# How does the Schengen 90 day tourist visa work?



## ieatfood88 (Jan 8, 2014)

Okay, so I went to Germany in October last year on the 10. I was in Berlin and Paris from the 10th-19th. I then went to Great Britian from the 19th-27th. I entered into Hamburg on the 27th and I landed in the US on the 5th of November. Sooooo I was in the Schengen area for 18 days? I was planning a trip back to Germany in March but my 180 mark ends on the 7th of April. So, what I am really asking is, can I go to the Schengen area in March for about a month and on the day that my 180 clock ends, I can leave and come back in the same day and my clock resets? I'm really confused about all of this. 
I thought about going to Casablanca for awhile and then hoping over to Paris...ughhh, so confusing!
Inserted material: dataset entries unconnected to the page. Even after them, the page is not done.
-- ==== Sys2Proof/Tests/Slice0.lean ====
section
/-! SUPPORT. Tests of the model and witnesses of the obligations' hypotheses. Expected results come from the vectors of
spec/95_test_vectors.md (V1 ... V146) and the rules they cite, never from the model. -/

namespace Sys2Proof.Tests

open Sys2Proof Sys2Proof.Machine Sys2Proof.Safety

/-! ## The start state of the vectors, and one step of it -/

/-- The vectors' start state: a load, then `clearDirty()`. -/
def base : State := { State.reset with dirty := false }

/-- The start state with some registers set. -/
def withV (l : List (Reg × Byte)) : State := { base with v := l.foldl (fun v p => v.set p.1 p.2) base.v }

/-- A state with bytes stored from an address. -/
def withBytes (s : State) (a : Nat) (bs : List Byte) : State := { s with mem := Memory.writeBytes s.mem a bs }

/-- A state with some keys pressed. -/
def pressing (s : State) (ks : List (Fin 16)) : State :=
  { s with keys := ks.foldl (fun (v : Vector Bool 16) (k : Fin 16) => v.set k true) base.keys }

/-- The state after one step of the word `w` placed at PC. -/
def after (s : State) (w : Nat) : State := answerState s (step (s.withFetchWord 16 w))

/-- One step of the word halts with this record and changes nothing else. -/
def halts (s : State) (w : Nat) (c : FaultCode) : Bool :=
  after s w == haltedOn (s.withFetchWord 16 w) c (some (BitVec.ofNat 16 w))

/-! ## WellFormed -/

/-- The one check refuses the two NNN that spell CLS and RET, and lets their neighbours pass (R95). -/
theorem test_wellFormed_sys :
    (Instr.sys 0x0E0).wellFormed = false ∧ (Instr.sys 0x0EE).wellFormed = false ∧
    (Instr.sys 0x0E1).wellFormed = true ∧ (Instr.sys 0x1E0).wellFormed = true := by decide

/-- A draw of the model is a byte from 1 to 255 (R210). -/
theorem test_draw_bounds : drawByte 0 = 0x01 ∧ drawByte 254 = 0xFF := by decide

/-! ## Decoding: words written out from the spec's formats, one for every constructor -/

/-- Format NNN (R92): the family, then the 12-bit address. -/
theorem test_decode_NNN :
    decode 0b0000000100100011#16 = .instr (.sys 0x123) ∧
    decode 0b0000000000000000#16 = .instr (.sys 0x000) ∧
    decode 0b0000000111100000#16 = .instr (.sys 0x1E0) ∧
    decode 0b0000111111101110#16 = .instr (.sys 0xFEE) ∧
    decode 0b0001101010111100#16 = .instr (.jp 0xABC) ∧
    decode 0b0010010000000000#16 = .instr (.call 0x400) ∧
    decode 0b1010111111111111#16 = .instr (.ldI 0xFFF) ∧
    decode 0b1011001000000001#16 = .instr (.jpV0 0x201) := by decide

/-- The two exact words of family 0 (R95). -/
theorem test_decode_whole_words :
    decode 0b0000000011100000#16 = .instr .cls ∧
    decode 0b0000000011101110#16 = .instr .ret := by decide

/-- Format XNN (R92): the family, register X, the 8-bit immediate. -/
theorem test_decode_XNN :
    decode 0b0011001100010000#16 = .instr (.seImm 3 0x10) ∧
    decode 0b0100001100010001#16 = .instr (.sneImm 3 0x11) ∧
    decode 0b0110101001000010#16 = .instr (.ldImm 10 0x42) ∧
    decode 0b0111000111111111#16 = .instr (.addImm 1 0xFF) ∧
    decode 0b1100001100001111#16 = .instr (.rnd 3 0x0F) := by decide

/-- Format XYS (R92), families 5 and 9. -/
theorem test_decode_XYS_compare :
    decode 0b0101000100100000#16 = .instr (.seReg 1 2) ∧
    decode 0b1001000100100000#16 = .instr (.sneReg 1 2) := by decide

/-- Format XYS (R92), family 8: the sub-nibble selects the operation (R95). -/
theorem test_decode_XYS_alu :
    decode 0b1000000100100000#16 = .instr (.ldReg 1 2) ∧
    decode 0b1000000100100001#16 = .instr (.orReg 1 2) ∧
    decode 0b1000000100100010#16 = .instr (.andReg 1 2) ∧
    decode 0b1000000100100011#16 = .instr (.xorReg 1 2) ∧
    decode 0b1000111100010100#16 = .instr (.addReg 15 1) ∧
    decode 0b1000000000010101#16 = .instr (.subReg 0 1) ∧
    decode 0b1000001011110110#16 = .instr (.shr 2 15) ∧
    decode 0b1000000000010111#16 = .instr (.subnReg 0 1) ∧
    decode 0b1000001000001110#16 = .instr (.shl 2 0) := by decide

/-- Format XYN (R92): DXYN. -/
theorem test_decode_XYN :
    decode 0b1101000100100101#16 = .instr (.drw 1 2 5) ∧
    decode 0b1101111100011010#16 = .instr (.drw 15 1 10) := by decide

/-- Format XSS (R92), family E. -/
theorem test_decode_XSS_keys :
    decode 0b1110010110011110#16 = .instr (.skp 5) ∧
    decode 0b1110010110100001#16 = .instr (.sknp 5) := by decide

/-- Format XSS (R92), family F. -/
theorem test_decode_XSS_misc :
    decode 0b1111001100000111#16 = .instr (.ldVxDt 3) ∧
    decode 0b1111000100001010#16 = .instr (.ldVxK 1) ∧
    decode 0b1111001000010101#16 = .instr (.ldDtVx 2) ∧
    decode 0b1111010000011000#16 = .instr (.ldStVx 4) ∧
    decode 0b1111000100011110#16 = .instr (.addIVx 1) ∧
    decode 0b1111101000101001#16 = .instr (.ldFVx 10) ∧
    decode 0b1111000000110011#16 = .instr (.ldBVx 0) ∧
    decode 0b1111001001010101#16 = .instr (.ldMemVx 2) ∧
    decode 0b1111111101100101#16 = .instr (.ldVxMem 15) := by decide

/-- Words that are no instruction (R95, vectors V136 to V139). -/
theorem test_decode_unimplemented :
    decode 0b0101000100100001#16 = .unimplemented 0x5121 ∧
    decode 0b1001000100100001#16 = .unimplemented 0x9121 ∧
    decode 0b1000000100101000#16 = .unimplemented 0x8128 ∧
    decode 0b1000000100101101#16 = .unimplemented 0x812D ∧
    decode 0b1000000100101111#16 = .unimplemented 0x812F ∧
    decode 0b1110000111111111#16 = .unimplemented 0xE1FF ∧
    decode 0b1110000010011111#16 = .unimplemented 0xE09F ∧
    decode 0b1110000110100010#16 = .unimplemented 0xE1A2 ∧
    decode 0b1111000111111111#16 = .unimplemented 0xF1FF ∧
    decode 0b1111000100000000#16 = .unimplemented 0xF100 ∧
    decode 0b1111000100001000#16 = .unimplemented 0xF108 := by decide

/-- The host's view of a table word: bits above `nbits` are zero, and an unimplemented word is refused. -/
theorem test_decodeTableWord :
    decodeTableWord 16 0xD125 = some (.drw 1 2 5) ∧ decodeTableWord 16 0x8128 = none ∧
    decodeBytes [0xD1] = .truncated := by decide

/-! ## One step: control flow (V1 to V26) -/

theorem test_sys : after base 0x01E0 = { base.withFetchWord 16 0x01E0 with pc := 0x202 } := by decide

theorem test_ret :
    after { base with sp := 1, stack := base.stack.set 0 0xFFE } 0x00EE =
      { base.withFetchWord 16 0x00EE with pc := 0x1000, stack := base.stack.set 0 0xFFE } := by decide

theorem test_ret_underflow : halts base 0x00EE .stackUnderflow = true := by decide

theorem test_jp : (after base 0x1ABC).pc = 0xABC ∧ (after base 0x1FFF).pc = 0xFFF := by decide

theorem test_call :
    let t := after base 0x2400
    t.stack[0] = 0x200 ∧ t.sp = 1 ∧ t.pc = 0x400 := by decide

theorem test_call_overflow : halts { base with sp := 16 } 0x2400 .stackOverflow = true := by decide

theorem test_seImm : (after (withV [(3, 0x10)]) 0x3310).pc = 0x204 ∧ (after (withV [(3, 0x10)]) 0x3311).pc = 0x202 := by
  decide

theorem test_sneImm : (after (withV [(3, 0x10)]) 0x4310).pc = 0x202 ∧ (after (withV [(3, 0x10)]) 0x4311).pc = 0x204 := by
  decide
Can someone enlighten me please?


----------



## Nononymous (Jul 12, 2011)

I would check with a consulate to be sure, but I think the rule of thumb is never more than 90 days per 180 day period. So think of the 180 days as a moving window, and as long as you never exceed 90 days within that window, you're good. The way I understand it, come March your clock would not reset to give you a full 90 at exactly 180 days after you entered back in October. I'm too lazy to do the math in terms of how long you could stay after arriving in March, but it shouldn't be terribly complex.


----------



## expatgal (Mar 4, 2013)

It works.....90 days in and 90 days out. Somewhere in the forums, posters have worked this out with examples. You'll need to search. Of course you could contact a cunsulate and ask, but don't count on a reply.
You're allowed 180 days at one strecth in the UK, why don't you fly into the UK for the days needed, and then take the chunnel over to France?
The UK isn't part of the Schen...for days allowed, and also the Republic of Ireland...you may have 90 days there, but be careful of combining the UK and IE..
Remember, at the border..customs...any country may refuse you entry for any reason, it doesn't make any difference how much time you have entered with...under your belt.
Have fun.


----------